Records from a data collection

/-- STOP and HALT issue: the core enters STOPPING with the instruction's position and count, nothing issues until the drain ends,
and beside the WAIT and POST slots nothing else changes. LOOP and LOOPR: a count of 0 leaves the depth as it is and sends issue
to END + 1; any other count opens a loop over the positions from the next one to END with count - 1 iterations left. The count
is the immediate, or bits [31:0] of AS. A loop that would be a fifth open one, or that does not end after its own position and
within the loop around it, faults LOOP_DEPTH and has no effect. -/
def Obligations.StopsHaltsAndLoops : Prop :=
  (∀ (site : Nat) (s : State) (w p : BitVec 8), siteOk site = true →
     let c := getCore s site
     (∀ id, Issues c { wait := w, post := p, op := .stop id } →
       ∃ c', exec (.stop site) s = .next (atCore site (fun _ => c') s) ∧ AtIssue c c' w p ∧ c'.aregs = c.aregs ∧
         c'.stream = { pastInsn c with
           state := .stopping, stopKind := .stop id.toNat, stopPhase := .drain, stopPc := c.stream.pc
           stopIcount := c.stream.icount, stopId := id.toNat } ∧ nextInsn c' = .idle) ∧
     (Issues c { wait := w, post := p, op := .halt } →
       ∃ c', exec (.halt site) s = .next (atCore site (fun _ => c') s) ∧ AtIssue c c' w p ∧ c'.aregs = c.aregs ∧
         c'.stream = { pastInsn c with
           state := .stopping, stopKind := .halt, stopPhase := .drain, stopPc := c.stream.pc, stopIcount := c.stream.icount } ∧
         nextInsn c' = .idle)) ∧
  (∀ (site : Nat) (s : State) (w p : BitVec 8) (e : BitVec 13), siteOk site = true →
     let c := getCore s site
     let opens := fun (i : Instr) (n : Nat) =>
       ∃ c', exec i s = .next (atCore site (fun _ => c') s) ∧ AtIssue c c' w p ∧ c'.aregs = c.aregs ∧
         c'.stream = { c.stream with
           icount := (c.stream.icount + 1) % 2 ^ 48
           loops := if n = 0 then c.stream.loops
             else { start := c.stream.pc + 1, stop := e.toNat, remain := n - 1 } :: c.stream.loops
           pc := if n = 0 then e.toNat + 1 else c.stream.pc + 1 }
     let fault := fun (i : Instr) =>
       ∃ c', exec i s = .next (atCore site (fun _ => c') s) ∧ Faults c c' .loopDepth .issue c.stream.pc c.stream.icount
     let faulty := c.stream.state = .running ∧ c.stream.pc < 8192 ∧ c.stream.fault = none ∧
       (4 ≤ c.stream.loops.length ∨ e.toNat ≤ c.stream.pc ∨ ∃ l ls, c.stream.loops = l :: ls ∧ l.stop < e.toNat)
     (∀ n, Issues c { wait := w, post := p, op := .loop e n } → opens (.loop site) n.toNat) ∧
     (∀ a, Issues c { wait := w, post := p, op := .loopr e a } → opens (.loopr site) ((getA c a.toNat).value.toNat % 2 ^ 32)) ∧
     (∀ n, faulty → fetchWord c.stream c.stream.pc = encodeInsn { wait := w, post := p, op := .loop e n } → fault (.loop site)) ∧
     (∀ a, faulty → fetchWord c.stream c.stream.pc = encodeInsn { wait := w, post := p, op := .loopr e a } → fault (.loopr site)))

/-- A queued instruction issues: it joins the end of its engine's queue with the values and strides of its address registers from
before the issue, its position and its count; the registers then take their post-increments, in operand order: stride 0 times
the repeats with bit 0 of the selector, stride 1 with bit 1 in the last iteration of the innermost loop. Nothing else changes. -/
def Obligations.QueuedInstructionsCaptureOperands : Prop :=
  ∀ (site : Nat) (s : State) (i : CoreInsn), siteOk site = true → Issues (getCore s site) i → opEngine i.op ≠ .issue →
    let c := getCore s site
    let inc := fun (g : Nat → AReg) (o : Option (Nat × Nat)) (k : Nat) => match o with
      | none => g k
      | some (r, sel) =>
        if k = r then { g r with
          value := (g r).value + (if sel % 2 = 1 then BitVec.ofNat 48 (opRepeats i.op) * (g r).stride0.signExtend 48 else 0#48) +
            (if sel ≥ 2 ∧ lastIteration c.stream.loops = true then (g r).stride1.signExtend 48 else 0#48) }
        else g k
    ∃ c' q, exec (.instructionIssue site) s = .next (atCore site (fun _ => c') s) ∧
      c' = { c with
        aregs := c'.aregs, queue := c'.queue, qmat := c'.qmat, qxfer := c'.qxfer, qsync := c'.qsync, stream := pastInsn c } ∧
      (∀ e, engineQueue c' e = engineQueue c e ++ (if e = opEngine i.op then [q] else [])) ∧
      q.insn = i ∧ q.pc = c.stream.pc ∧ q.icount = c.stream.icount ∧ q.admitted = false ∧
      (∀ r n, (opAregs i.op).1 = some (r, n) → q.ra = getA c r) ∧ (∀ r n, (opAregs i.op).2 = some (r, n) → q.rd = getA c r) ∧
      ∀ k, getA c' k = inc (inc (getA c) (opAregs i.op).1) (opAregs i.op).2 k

Work instructions
From the entries above, collect every line with the string "stopKind" in it.

Answer to this task
           state := .stopping, stopKind := .stop id.toNat, stopPhase := .drain, stopPc := c.stream.pc
           state := .stopping, stopKind := .halt, stopPhase := .drain, stopPc := c.stream.pc, stopIcount := c.stream.icount } ∧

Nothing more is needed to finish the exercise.